Answer by John Burnett: I'd suggest you check your sources for much of what you've said, although the end result may not change.
Phase II exemptions can be made for businesses such as you describe, provided that they qualify. That means the revenue from the portions of the business (the MSB portion) that are on the "prohibited list of activities" cannot exceed half of total revenues of the business. The operation of the business under two TINs doesn't enter into this decision -- you need to look at the total entity.
Considering the high visibility of MSBs as high-risk customer types, and the very high presence of AML programs on the regulatory radar screen, a bank should weigh the costs of verifying a customer's exemption eligibility and completing regular reviews of the that eligibility, plus the risks of regulatory criticism and penalties against the costs and inconvenience of filing CTRs (most of which are duplicates of one another except for dollar amount and date), before exempting any customer, and most particularly an MSB.
I would not even think about clogging FinCEN's database. The bank needs to look out first for itself, and let FinCEN take care of itself. If regulators, FinCEN and congress are truly concerned about the numbers of CTRs being filed, they can come up with a workable exemption system and get all parties "on board" the streamlining effort. Given the politics of such a move, I'm not sanguine about its chances.If you read this answer as suggesting that I think exempting MSBs is a risky proposition at best, I've made my point successfully.
Answer by Ken Golliher: If an MSB derives all of its gross income from "MSB activities" it cannot be exempted. If it derives more than 50% of its gross income from otherwise exemptible activities; e.g. selling groceries, you can exempt it. The issues are: 1)What would your gain in efficiency be? and 2)What is the liklihood of confusing the examiner?
Since it's an MSB, you will be bringing every single element of your AML program to bear on its activities whether you exempt it or not. All the exemption will get you is freedom from filing CTRs. You may find that if you were actually filing CTRs it would be easier to monitor the business.

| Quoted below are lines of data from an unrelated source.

-- ==== Sys2Proof/Laws/State.lean ====
section
/-! SUPPORT. One lemma per field per update of the state, true by rfl, so that no later proof unfolds a record update. -/

namespace Sys2Proof.Machine

/-! ### `raise` -/

@[simp] theorem raise_state (e : ErrorCode) (w : Word) (s : State) : (raise e w s).state = .error := rfl
@[simp] theorem raise_configured (e : ErrorCode) (w : Word) (s : State) : (raise e w s).configured = s.configured := rfl
@[simp] theorem raise_p (e : ErrorCode) (w : Word) (s : State) : (raise e w s).p = s.p := rfl
@[simp] theorem raise_es (e : ErrorCode) (w : Word) (s : State) : (raise e w s).es = s.es := rfl
@[simp] theorem raise_err (e : ErrorCode) (w : Word) (s : State) : (raise e w s).err = e.code := rfl
@[simp] theorem raise_errinfo (e : ErrorCode) (w : Word) (s : State) : (raise e w s).errinfo = w := rfl
@[simp] theorem raise_rlen (e : ErrorCode) (w : Word) (s : State) : (raise e w s).rlen = 0 := rfl
@[simp] theorem raise_mem (e : ErrorCode) (w : Word) (s : State) : (raise e w s).mem = s.mem := rfl
@[simp] theorem raise_memBytes (e : ErrorCode) (w : Word) (s : State) : (raise e w s).memBytes = s.memBytes := rfl
@[simp] theorem raise_resets (e : ErrorCode) (w : Word) (s : State) : (raise e w s).resets = s.resets := rfl
@[simp] theorem raise_pending (e : ErrorCode) (w : Word) (s : State) : (raise e w s).pending = s.pending := rfl
@[simp] theorem raise_seen (e : ErrorCode) (w : Word) (s : State) : (raise e w s).seen = s.seen := rfl

/-! ### `acknowledge` -/

@[simp] theorem acknowledge_state (s : State) : (acknowledge s).state = .idle := rfl
@[simp] theorem acknowledge_configured (s : State) : (acknowledge s).configured = s.configured := rfl
@[simp] theorem acknowledge_p (s : State) : (acknowledge s).p = s.p := rfl
@[simp] theorem acknowledge_es (s : State) : (acknowledge s).es = s.es := rfl
@[simp] theorem acknowledge_err (s : State) : (acknowledge s).err = 0 := rfl
@[simp] theorem acknowledge_errinfo (s : State) : (acknowledge s).errinfo = 0 := rfl
@[simp] theorem acknowledge_rlen (s : State) : (acknowledge s).rlen = s.rlen := rfl
@[simp] theorem acknowledge_mem (s : State) : (acknowledge s).mem = s.mem := rfl
@[simp] theorem acknowledge_memBytes (s : State) : (acknowledge s).memBytes = s.memBytes := rfl
@[simp] theorem acknowledge_resets (s : State) : (acknowledge s).resets = s.resets := rfl
@[simp] theorem acknowledge_pending (s : State) : (acknowledge s).pending = s.pending := rfl
@[simp] theorem acknowledge_seen (s : State) : (acknowledge s).seen = s.seen := rfl

/-! ### `commit` -/

@[simp] theorem commit_state (dst : Nat) (vals : List Nat) (s : State) : (commit dst vals s).state = .idle := rfl
@[simp] theorem commit_configured (dst : Nat) (vals : List Nat) (s : State) : (commit dst vals s).configured = s.configured := rfl
@[simp] theorem commit_p (dst : Nat) (vals : List Nat) (s : State) : (commit dst vals s).p = s.p := rfl
@[simp] theorem commit_es (dst : Nat) (vals : List Nat) (s : State) : (commit dst vals s).es = s.es := rfl
@[simp] theorem commit_err (dst : Nat) (vals : List Nat) (s : State) : (commit dst vals s).err = 0 := rfl
@[simp] theorem commit_errinfo (dst : Nat) (vals : List Nat) (s : State) : (commit dst vals s).errinfo = 0 := rfl
@[simp] theorem commit_rlen (dst : Nat) (vals : List Nat) (s : State) : (commit dst vals s).rlen = BitVec.ofNat 32 vals.length := rfl
@[simp] theorem commit_mem (dst : Nat) (vals : List Nat) (s : State) : (commit dst vals s).mem = s.mem.store s.es.toNat dst vals := rfl
@[simp] theorem commit_memBytes (dst : Nat) (vals : List Nat) (s : State) : (commit dst vals s).memBytes = s.memBytes := rfl
@[simp] theorem commit_resets (dst : Nat) (vals : List Nat) (s : State) : (commit dst vals s).resets = s.resets := rfl
@[simp] theorem commit_pending (dst : Nat) (vals : List Nat) (s : State) : (commit dst vals s).pending = s.pending := rfl
@[simp] theorem commit_seen (dst : Nat) (vals : List Nat) (s : State) : (commit dst vals s).seen = s.seen := rfl

/-! ### `configure` -/

@[simp] theorem configure_state (q : Nat) (s : State) : (configure q s).state = .idle := rfl
@[simp] theorem configure_configured (q : Nat) (s : State) : (configure q s).configured = true := rfl
@[simp] theorem configure_p (q : Nat) (s : State) : (configure q s).p = BitVec.ofNat 128 q := rfl
@[simp] theorem configure_es (q : Nat) (s : State) : (configure q s).es = BitVec.ofNat 5 (elementSize q) := rfl
@[simp] theorem configure_err (q : Nat) (s : State) : (configure q s).err = 0 := rfl
@[simp] theorem configure_errinfo (q : Nat) (s : State) : (configure q s).errinfo = 0 := rfl
@[simp] theorem configure_rlen (q : Nat) (s : State) : (configure q s).rlen = 0 := rfl
@[simp] theorem configure_mem (q : Nat) (s : State) : (configure q s).mem = s.mem := rfl
@[simp] theorem configure_memBytes (q : Nat) (s : State) : (configure q s).memBytes = s.memBytes := rfl
@[simp] theorem configure_resets (q : Nat) (s : State) : (configure q s).resets = s.resets := rfl
@[simp] theorem configure_pending (q : Nat) (s : State) : (configure q s).pending = s.pending := rfl
@[simp] theorem configure_seen (q : Nat) (s : State) : (configure q s).seen = s.seen := rfl

/-! ### `applyReset` -/

@[simp] theorem applyReset_state (s : State) : (applyReset s).state = .idle := rfl
@[simp] theorem applyReset_configured (s : State) : (applyReset s).configured = false := rfl
@[simp] theorem applyReset_p (s : State) : (applyReset s).p = 0 := rfl
@[simp] theorem applyReset_es (s : State) : (applyReset s).es = 0 := rfl
@[simp] theorem applyReset_err (s : State) : (applyReset s).err = 0 := rfl
@[simp] theorem applyReset_errinfo (s : State) : (applyReset s).errinfo = 0 := rfl
@[simp] theorem applyReset_rlen (s : State) : (applyReset s).rlen = 0 := rfl
@[simp] theorem applyReset_mem (s : State) : (applyReset s).mem = [] := rfl
@[simp] theorem applyReset_memBytes (s : State) : (applyReset s).memBytes = s.memBytes := rfl
@[simp] theorem applyReset_resets (s : State) : (applyReset s).resets = s.resets + 1 := rfl
@[simp] theorem applyReset_pending (s : State) : (applyReset s).pending = s.pending := rfl
@[simp] theorem applyReset_seen (s : State) : (applyReset s).seen = s.seen := rfl

/-! ### `withPending` -/

@[simp] theorem withPending_state (rest : List PortEvent) (s : State) : (s.withPending rest).state = s.state := rfl
@[simp] theorem withPending_configured (rest : List PortEvent) (s : State) : (s.withPending rest).configured = s.configured := rfl
@[simp] theorem withPending_p (rest : List PortEvent) (s : State) : (s.withPending rest).p = s.p := rfl
@[simp] theorem withPending_es (rest : List PortEvent) (s : State) : (s.withPending rest).es = s.es := rfl
@[simp] theorem withPending_err (rest : List PortEvent) (s : State) : (s.withPending rest).err = s.err := rfl
@[simp] theorem withPending_errinfo (rest : List PortEvent) (s : State) : (s.withPending rest).errinfo = s.errinfo := rfl
@[simp] theorem withPending_rlen (rest : List PortEvent) (s : State) : (s.withPending rest).rlen = s.rlen := rfl
@[simp] theorem withPending_mem (rest : List PortEvent) (s : State) : (s.withPending rest).mem = s.mem := rfl
@[simp] theorem withPending_memBytes (rest : List PortEvent) (s : State) : (s.withPending rest).memBytes = s.memBytes := rfl
@[simp] theorem withPending_resets (rest : List PortEvent) (s : State) : (s.withPending rest).resets = s.resets := rfl
@[simp] theorem withPending_pending (rest : List PortEvent) (s : State) : (s.withPending rest).pending = rest := rfl
@[simp] theorem withPending_seen (rest : List PortEvent) (s : State) : (s.withPending rest).seen = s.seen := rfl

/-! ### Operands read through the updates that leave MEM alone -/

@[simp] theorem byteAt_raise (e : ErrorCode) (w : Word) (s : State) (a : Nat) : (raise e w s).byteAt a = s.byteAt a := rfl
@[simp] theorem byteAt_acknowledge (s : State) (a : Nat) : (acknowledge s).byteAt a = s.byteAt a := rfl
@[simp] theorem byteAt_configure (q : Nat) (s : State) (a : Nat) : (configure q s).byteAt a = s.byteAt a := rfl
@[simp] theorem byteAt_withPending (rest : List PortEvent) (s : State) (a : Nat) :
    (s.withPending rest).byteAt a = s.byteAt a := rfl

/-! ### `accept` -/

theorem accept_idle {run : State → State} {s : State} (h : s.state = .idle) : accept run s = run s := by
  simp [accept, h]

theorem accept_not_idle {run : State → State} {s : State} (h : s.state ≠ .idle) : accept run s = s := by
  cases hs : s.state <;> simp_all [accept]

end Sys2Proof.Machine
end

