-- ==== Sys2Proof/Laws/Functions.lean ====
section
/-! SUPPORT. The small lemmas of the field functions and of the array functions: their value where it is one formula, that
every result is canonical, and how many elements there are. -/

namespace Sys2Proof.Machine

/-! ### Field functions -/

@[simp] theorem fieldAdd_eq (p x y : Nat) : fieldAdd p x y = (x + y) % p := by
  simp only [fieldAdd, add128, mod128]; congr 1; omega

@[simp] theorem fieldMul_eq (p x y : Nat) : fieldMul p x y = x * y % p := rfl

theorem fieldSub_eq {p x y : Nat} (hy : y < p) : fieldSub p x y = (x + (p - y)) % p := by
  rw [fieldSub, Nat.mod_eq_of_lt hy]; rfl

theorem fieldNeg_eq {p x : Nat} (hx : x < p) : fieldNeg p x = (p - x) % p := by
  rw [fieldNeg, Nat.mod_eq_of_lt hx]; rfl

theorem fieldSub_lt {p : Nat} (hp : 0 < p) (x y : Nat) : fieldSub p x y < p := Nat.mod_lt _ hp

theorem fieldNeg_lt {p : Nat} (hp : 0 < p) (x : Nat) : fieldNeg p x < p := Nat.mod_lt _ hp

theorem fieldInv_lt {p : Nat} (hp : 0 < p) (x : Nat) : fieldInv p x < p := by
  simp only [fieldInv, modinv128]
  split
  · exact hp
  · split
    · have h₁ := Int.emod_nonneg (euclid (x + 1) p x 0 1).2 (by omega : (p : Int) ≠ 0)
      have h₂ := Int.emod_lt_of_pos (euclid (x + 1) p x 0 1).2 (by omega : 0 < (p : Int))
      omega
    · exact Nat.mod_lt _ hp

@[simp] theorem fieldInv_zero (p : Nat) : fieldInv p 0 = 0 := rfl

theorem fieldDiv_lt {p : Nat} (hp : 0 < p) (x y : Nat) : fieldDiv p x y < p := Nat.mod_lt _ hp

theorem powLoop_lt {p : Nat} (hp : 0 < p) (fuel r s k : Nat) (hr : r < p) : powLoop p fuel r s k < p := by
  induction fuel generalizing r s k with
  | zero => exact hr
  | succ fuel ih =>
    simp only [powLoop]
    split
    · exact hr
    · exact ih _ _ _ (by split; exacts [Nat.mod_lt _ hp, hr])

theorem fieldPow_lt {p : Nat} (hp : 2 ≤ p) (b m : Nat) : fieldPow p b m < p := powLoop_lt (by omega) m 1 b m (by omega)

/-- What `exp` can do: the one error, for 0 to the 0, or a canonical power. -/
theorem fieldExp_cases {p : Nat} (hp : 2 ≤ p) (b : Nat) (e : Int) :
    (e = 0 ∧ b = 0 ∧ fieldExp p b e = .error .invalidArgument) ∨
      ∃ v, v < p ∧ fieldExp p b e = .ok v := by
  simp only [fieldExp]
  by_cases he : e = 0
  · subst he
    by_cases hb : b = 0
    · exact .inl ⟨rfl, hb, by simp [hb]⟩
    · exact .inr ⟨fieldPow p b 0, fieldPow_lt hp b 0, by simp [hb]⟩
  · exact .inr ⟨fieldPow p (if e < 0 then fieldInv p b else b) e.natAbs, fieldPow_lt hp _ _, by simp [he]⟩

/-! ### Lists of elements -/

/-- Every element is canonical (00_scope.md Glossary). -/
def Canonical (p : Nat) (vals : List Nat) : Prop := ∀ v ∈ vals, v < p

theorem Canonical.nil (p : Nat) : Canonical p [] := by simp [Canonical]

theorem Canonical.cons {p v : Nat} {vals : List Nat} (hv : v < p) (h : Canonical p vals) : Canonical p (v :: vals) := by
  simpa [Canonical] using ⟨hv, h⟩

theorem Canonical.map {α : Type} {p : Nat} {f : α → Nat} (l : List α) (h : ∀ x, f x < p) : Canonical p (l.map f) := by
  intro v hv
  obtain ⟨x, -, rfl⟩ := List.mem_map.1 hv
  exact h x

theorem Canonical.append {p : Nat} {l m : List Nat} (hl : Canonical p l) (hm : Canonical p m) : Canonical p (l ++ m) := by
  intro v hv
  rcases List.mem_append.1 hv with h | h
  exacts [hl v h, hm v h]

theorem Canonical.flatMap {α : Type} {p : Nat} {f : α → List Nat} (l : List α) (h : ∀ x, Canonical p (f x)) :
    Canonical p (l.flatMap f) := by
  intro v hv
  obtain ⟨x, -, hx⟩ := List.mem_flatMap.1 hv
  exact h x v hx

theorem Canonical.coeff_lt {p : Nat} {vals : List Nat} (h : Canonical p vals) (hp : 0 < p) (i : Nat) : coeff vals i < p := by
  rw [coeff, List.getD_eq_getElem?_getD]
  by_cases hi : i < vals.length
  · rw [List.getElem?_eq_getElem hi]; exact h _ (List.getElem_mem hi)
  · rw [List.getElem?_eq_none (by omega)]; exact hp

/-- All lanes succeed, or the first error is the outcome (20_memory.md R223). -/
theorem collect_cases {p : Nat} (l : List (Except ErrorCode Nat)) (h : ∀ x ∈ l, (∃ v, v < p ∧ x = .ok v) ∨ ∃ e, x = .error e) :
    (∃ vals, collect l = .ok vals ∧ vals.length = l.length ∧ Canonical p vals) ∨
      ∃ e, .error e ∈ l ∧ collect l = .error e := by
  induction l with
  | nil => exact .inl ⟨[], rfl, rfl, Canonical.nil p⟩
  | cons x l ih =>
    rcases h x (by simp) with ⟨v, hv, rfl⟩ | ⟨e, rfl⟩
    · rcases ih fun y hy => h y (by simp [hy]) with ⟨vals, h₁, h₂, h₃⟩ | ⟨e, h₁, h₂⟩
      · exact .inl ⟨v :: vals, by simp [collect, h₁], by simp [h₂], h₃.cons hv⟩
      · exact .inr ⟨e, by simp [h₁], by simp [collect, h₂]⟩
    · exact .inr ⟨e, by simp, rfl⟩

/-! ### Operands -/

@[simp] theorem loadArray_length (s : State) (base n : Nat) : (loadArray s base n).length = n := by simp [loadArray]

@[simp] theorem loadRawArray_length (s : State) (base n : Nat) : (loadRawArray s base n).length = n := by
  simp [loadRawArray]

theorem loadF_lt {s : State} (hp : 0 < s.modulus) (base i : Nat) : loadF s base i < s.modulus := Nat.mod_lt _ hp

theorem loadArray_canonical {s : State} (hp : 0 < s.modulus) (base n : Nat) : Canonical s.modulus (loadArray s base n) :=
  Canonical.map _ fun _ => Nat.mod_lt _ hp

theorem loadArray_getD {s : State} {base n i : Nat} (h : i < n) : (loadArray s base n).getD i 0 = loadF s base i := by
  simp [loadArray, h]

/-! ### Array functions: lengths -/

@[simp] theorem batchInv_length (p : Nat) (v : List Nat) : (batchInv p v).length = v.length := by
  simp only [batchInv]; split <;> simp

@[simp] theorem powerSeries_length (p s n c : Nat) : (powerSeries p s n c).length = n := by
  induction n generalizing c with
  | zero => rfl
  | succ n ih => simp [powerSeries, ih]

@[simp] theorem padded_length (f : Nat → Nat → Nat) (a b : List Nat) : (padded f a b).length = max a.length b.length := by
  simp [padded]

@[simp] theorem polyMul_length (p : Nat) (a b : List Nat) : (polyMul p a b).length = a.length + b.length - 1 := by
  simp [polyMul]

@[simp] theorem subtractShifted_length (p : Nat) (b : List Nat) (bpos q d : Nat) (r : List Nat) :
    (subtractShifted p b bpos q d r).length = r.length := by simp [subtractShifted]

@[simp] theorem divSteps_length (p : Nat) (b : List Nat) (bpos n : Nat) (r out : List Nat) :
    (divSteps p b bpos n r out).length = n + out.length := by
  induction n generalizing r out with
  | zero => simp [divSteps]
  | succ n ih => simp only [divSteps, ih, List.length_cons]; omega

@[simp] theorem timesLinear_length (p : Nat) (z : List Nat) (x : Nat) : (timesLinear p z x).length = z.length + 1 := by
  simp [timesLinear]

@[simp] theorem vanishing_length (p : Nat) (xs : List Nat) : (vanishing p xs).length = xs.length + 1 := by
  have h : ∀ z : List Nat, (xs.foldl (timesLinear p) z).length = z.length + xs.length := by
    induction xs with
    | nil => simp
    | cons x xs ih => intro z; rw [List.foldl_cons, ih]; simp; omega
  rw [vanishing, h]; simp; omega

@[simp] theorem fftRec_length (p : Nat) (values roots : List Nat) (level step offset : Nat) :
    (fftRec p values roots level step offset).length = 2 ^ (level + 2) := by
  cases level with
  | zero => simp [fftRec]
  | succ level => simp only [fftRec, List.length_append, List.length_map, List.length_range]; ring

@[simp] theorem fftCore_length (p : Nat) (values roots : List Nat) (k : Nat) : (fftCore p values roots k).length = 2 ^ k := by
  rcases k with _ | _ | k <;> simp [fftCore]

@[simp] theorem ifftCore_length (p : Nat) (roots ys : List Nat) (k : Nat) : (ifftCore p roots ys k).length = 2 ^ k := by
  simp [ifftCore]

@[simp] theorem accumulate_length (p : Nat) (acc : List Nat) (f : Nat) (num : List Nat) :
    (accumulate p acc f num).length = acc.length := by simp [accumulate]

@[simp] theorem lagrange_length (p : Nat) (xs ys : List Nat) : (lagrange p xs ys).length = xs.length := by
  have h : ∀ (l : List ((Nat × Nat) × List Nat)) (acc : List Nat),
      (l.foldl (fun acc t => accumulate p acc (fieldMul p t.1.1 t.1.2) t.2) acc).length = acc.length := by
    intro l
    induction l with
    | nil => simp
    | cons t l ih => intro acc; rw [List.foldl_cons, ih]; simp
  rw [lagrange, h]; simp

@[simp] theorem quarticRow_length (p : Nat) (x y i : List Nat) : (quarticRow p x y i).length = 4 := by
  simp [quarticRow, show List.range 4 = [0, 1, 2, 3] from rfl]

@[simp] theorem quarticBatch_length (p : Nat) (x y : List (List Nat)) : (quarticBatch p x y).length = 4 * x.length := by
  simp [quarticBatch, List.length_flatMap, Nat.mul_comm]

/-! ### Array functions: every result is canonical -/

theorem batchInv_canonical {p : Nat} (hp : 0 < p) (v : List Nat) : Canonical p (batchInv p v) := by
  simp only [batchInv]
  split
  · exact Canonical.map _ fun x => fieldInv_lt hp x
  · exact Canonical.map _ fun i => by split; exacts [hp, Nat.mod_lt _ hp]

theorem powerSeries_canonical {p : Nat} (hp : 0 < p) (s n c : Nat) (hc : c < p) : Canonical p (powerSeries p s n c) := by
  induction n generalizing c with
  | zero => exact Canonical.nil p
  | succ n ih => exact (ih _ (Nat.mod_lt _ hp)).cons hc

theorem fieldSum_lt {p : Nat} (hp : 0 < p) (m : Nat) (f : Nat → Nat) : fieldSum p m f < p := by
  cases m with
  | zero => exact hp
  | succ m => rw [fieldSum, List.range_succ, List.foldl_append]; simpa using Nat.mod_lt _ hp

theorem padded_canonical {p : Nat} {f : Nat → Nat → Nat} (h : ∀ x y, f x y < p) (a b : List Nat) : Canonical p (padded f a b) :=
  Canonical.map _ fun _ => h _ _

theorem polyMul_canonical {p : Nat} (hp : 0 < p) (a b : List Nat) : Canonical p (polyMul p a b) :=
  Canonical.map _ fun _ => fieldSum_lt hp _ _

theorem divSteps_canonical {p : Nat} (hp : 0 < p) (b : List Nat) (bpos n : Nat) (r out : List Nat) (h : Canonical p out) :
    Canonical p (divSteps p b bpos n r out) := by
  induction n generalizing r out with
  | zero => exact h
  | succ n ih => exact ih _ _ (h.cons (fieldDiv_lt hp _ _))

theorem polyEval_lt {p : Nat} (hp : 0 < p) (c : List Nat) (x : Nat) : polyEval p c x < p := by
  cases c with
  | nil => exact hp
  | cons a c => simpa [polyEval] using Nat.mod_lt _ hp

theorem vanishing_canonical {p : Nat} (hp : 2 ≤ p) (xs : List Nat) : Canonical p (vanishing p xs) := by
  have h : ∀ z : List Nat, Canonical p z → Canonical p (xs.foldl (timesLinear p) z) := by
    induction xs with
    | nil => exact fun z hz => hz
    | cons x xs ih => exact fun z _ => ih _ (Canonical.map _ fun _ => fieldSub_lt (by omega) _ _)
  exact h _ ((Canonical.nil p).cons (by omega))

theorem fftRec_canonical {p : Nat} (hp : 0 < p) (values roots : List Nat) (level step offset : Nat) :
    Canonical p (fftRec p values roots level step offset) := by
  cases level with
  | zero => exact Canonical.map _ fun _ => Nat.mod_lt _ hp
  | succ level =>
    exact (Canonical.map _ fun _ => by simpa using Nat.mod_lt _ hp).append (Canonical.map _ fun _ => fieldSub_lt hp _ _)

theorem fftCore_canonical {p : Nat} (hp : 0 < p) {values : List Nat} (hv : Canonical p values) (roots : List Nat) (k : Nat) :
    Canonical p (fftCore p values roots k) := by
  rcases k with _ | _ | k
  · exact (Canonical.nil p).cons (hv.coeff_lt hp 0)
  · exact ((Canonical.nil p).cons (fieldSub_lt hp _ _)).cons (by simpa using Nat.mod_lt _ hp)
  · exact fftRec_canonical hp values roots k 1 0

theorem ifftCore_canonical {p : Nat} (hp : 0 < p) (roots ys : List Nat) (k : Nat) : Canonical p (ifftCore p roots ys k) :=
  Canonical.map _ fun _ => Nat.mod_lt _ hp

theorem accumulate_canonical {p : Nat} (hp : 0 < p) (acc : List Nat) (f : Nat) (num : List Nat) :
    Canonical p (accumulate p acc f num) := Canonical.map _ fun _ => by simpa using Nat.mod_lt _ hp

theorem lagrange_canonical {p : Nat} (hp : 0 < p) (xs ys : List Nat) : Canonical p (lagrange p xs ys) := by
  have h : ∀ (l : List ((Nat × Nat) × List Nat)) (acc : List Nat), Canonical p acc →
      Canonical p (l.foldl (fun acc t => accumulate p acc (fieldMul p t.1.1 t.1.2) t.2) acc) := by
    intro l
    induction l with
    | nil => exact fun _ h => h
    | cons t l ih => exact fun acc _ => ih _ (accumulate_canonical hp _ _ _)
  refine h _ _ fun v hv => ?_
  rw [List.eq_of_mem_replicate hv]; exact hp

theorem quarticRow_canonical {p : Nat} (hp : 0 < p) (x y i : List Nat) : Canonical p (quarticRow p x y i) := by
  simp only [quarticRow, show List.range 4 = [0, 1, 2, 3] from rfl, List.foldl_cons, List.foldl_nil]
  exact accumulate_canonical hp _ _ _

theorem quarticBatch_canonical {p : Nat} (hp : 0 < p) (x y : List (List Nat)) : Canonical p (quarticBatch p x y) :=
  Canonical.flatMap _ fun _ => quarticRow_canonical hp _ _ _

/-! ### The functions with a result of data-dependent length -/

theorem lastNonzero_lt {l : List Nat} {i : Nat} (h : lastNonzero l = some i) : i < l.length := by
  induction l generalizing i with
  | nil => simp [lastNonzero] at h
  | cons x l ih =>
    simp only [lastNonzero] at h
    split at h
    · rename_i j hj
      have := ih hj
      simp only [Option.some.injEq] at h
      simp; omega
    · split at h
      · simp at h
      · simp only [Option.some.injEq] at h; simp; omega

/-- What `poly_div` can do (44_polynomial.md R468): INVALID_ARGUMENT, or a canonical quotient of `diff + 1` elements. -/
theorem polyDiv_cases {p : Nat} (hp : 0 < p) (a b : List Nat) :
    polyDiv p a b = .error .invalidArgument ∨
      ∃ apos bpos q, lastNonzero a = some apos ∧ lastNonzero b = some bpos ∧ bpos ≤ apos ∧ polyDiv p a b = .ok q ∧
        q.length = apos - bpos + 1 ∧ q.length ≤ a.length ∧ Canonical p q := by
  simp only [polyDiv]
  split
  · exact .inl rfl
  · exact .inl rfl
  · rename_i bpos apos hb ha
    split
    · exact .inl rfl
    · have := lastNonzero_lt ha
      exact .inr ⟨apos, bpos, _, ha, hb, by omega, rfl, by simp, by simp; omega,
        divSteps_canonical hp _ _ _ _ _ (Canonical.nil p)⟩

theorem cycleFrom_some {p w room c : Nat} {rest : List Nat} (hp : 0 < p) (hc : c < p) (h : cycleFrom p w room c = some rest) :
    rest.length ≤ room ∧ Canonical p rest := by
  induction room generalizing c rest with
  | zero =>
    simp only [cycleFrom] at h
    split at h
    · simp only [Option.some.injEq] at h; subst h; exact ⟨le_refl _, Canonical.nil p⟩
    · simp at h
  | succ room ih =>
    simp only [cycleFrom] at h
    split at h
    · simp only [Option.some.injEq] at h; subst h; exact ⟨by simp, Canonical.nil p⟩
    · obtain ⟨rest', h', rfl⟩ := Option.map_eq_some_iff.1 h
      obtain ⟨h₁, h₂⟩ := ih (Nat.mod_lt _ hp) h'
      exact ⟨by simpa using h₁, h₂.cons hc⟩

/-- What the power cycle can do (46_roots_twiddle.md R500): CAPACITY_EXCEEDED, or a canonical result within the capacity. -/
theorem powerCycle_cases {p w : Nat} (hp : 2 ≤ p) (hw : w < p) (cap : Nat) :
    powerCycle p w cap = .error .capacityExceeded ∨
      ∃ vals, powerCycle p w cap = .ok vals ∧ vals.length ≤ cap ∧ Canonical p vals := by
  cases cap with
  | zero => exact .inl rfl
  | succ room =>
    simp only [powerCycle]
    split
    · rename_i rest h
      obtain ⟨h₁, h₂⟩ := cycleFrom_some (by omega) hw h
      exact .inr ⟨_, rfl, by simpa using h₁, h₂.cons (by omega)⟩
    · exact .inl rfl

theorem rootSearch_lt {p order fuel i g : Nat} (hp : 2 ≤ p) (h : rootSearch p order fuel i = some g) : g < p := by
  induction fuel generalizing i with
  | zero => simp [rootSearch] at h
  | succ fuel ih =>
    simp only [rootSearch] at h
    split at h
    · simp only [Option.some.injEq] at h; subst h; exact fieldPow_lt hp _ _
    · exact ih h

theorem rootOfUnity_lt {p order g : Nat} (hp : 2 ≤ p) (h : rootOfUnity p order = some g) : g < p := by
  simp only [rootOfUnity, literalRoot] at h
  split at h
  · simp at h
  · split at h
    · simp only [Option.some.injEq] at h; omega
    · exact rootSearch_lt hp h

end Sys2Proof.Machine
end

As for the examination staff, rest assured that an exempt MSB is going to seem like an oxymoron. If they do their homework, they will reach the conclusion that it is permissible, but my opinion is they will be very uncomfortable with the idea. The "tension" between Treasury's longstanding desire for exemptions and the regulatory agencies' even more ancient desire for things to write about is simply a feature of the regulatory framework - you do not want to be the poster child caught in the middle.
Richard Insley has spent years offering the theory that a high maintenance exemption is a waste of time and an unjustifiable assumption of regulatory risk. To a large extent, he has converted me to the theory.
Answer by Richard Insley: Exemptions have been a bipolar compliance disorder since their inception. Every decade we swing from euphoria to depression and pessimism.
Banks assume (without running the numbers) that Phase II exemptions save money. When you factor in the time needed to carry out the necessary due diligence and recurring maintenance--not to mention the time hassling with examiners--the cost of the exemption can be higher than the cost of doing cookie cutter CTRs. Aside from the cost, exemptions are an unnecessary lightning rod attracting enforcement action.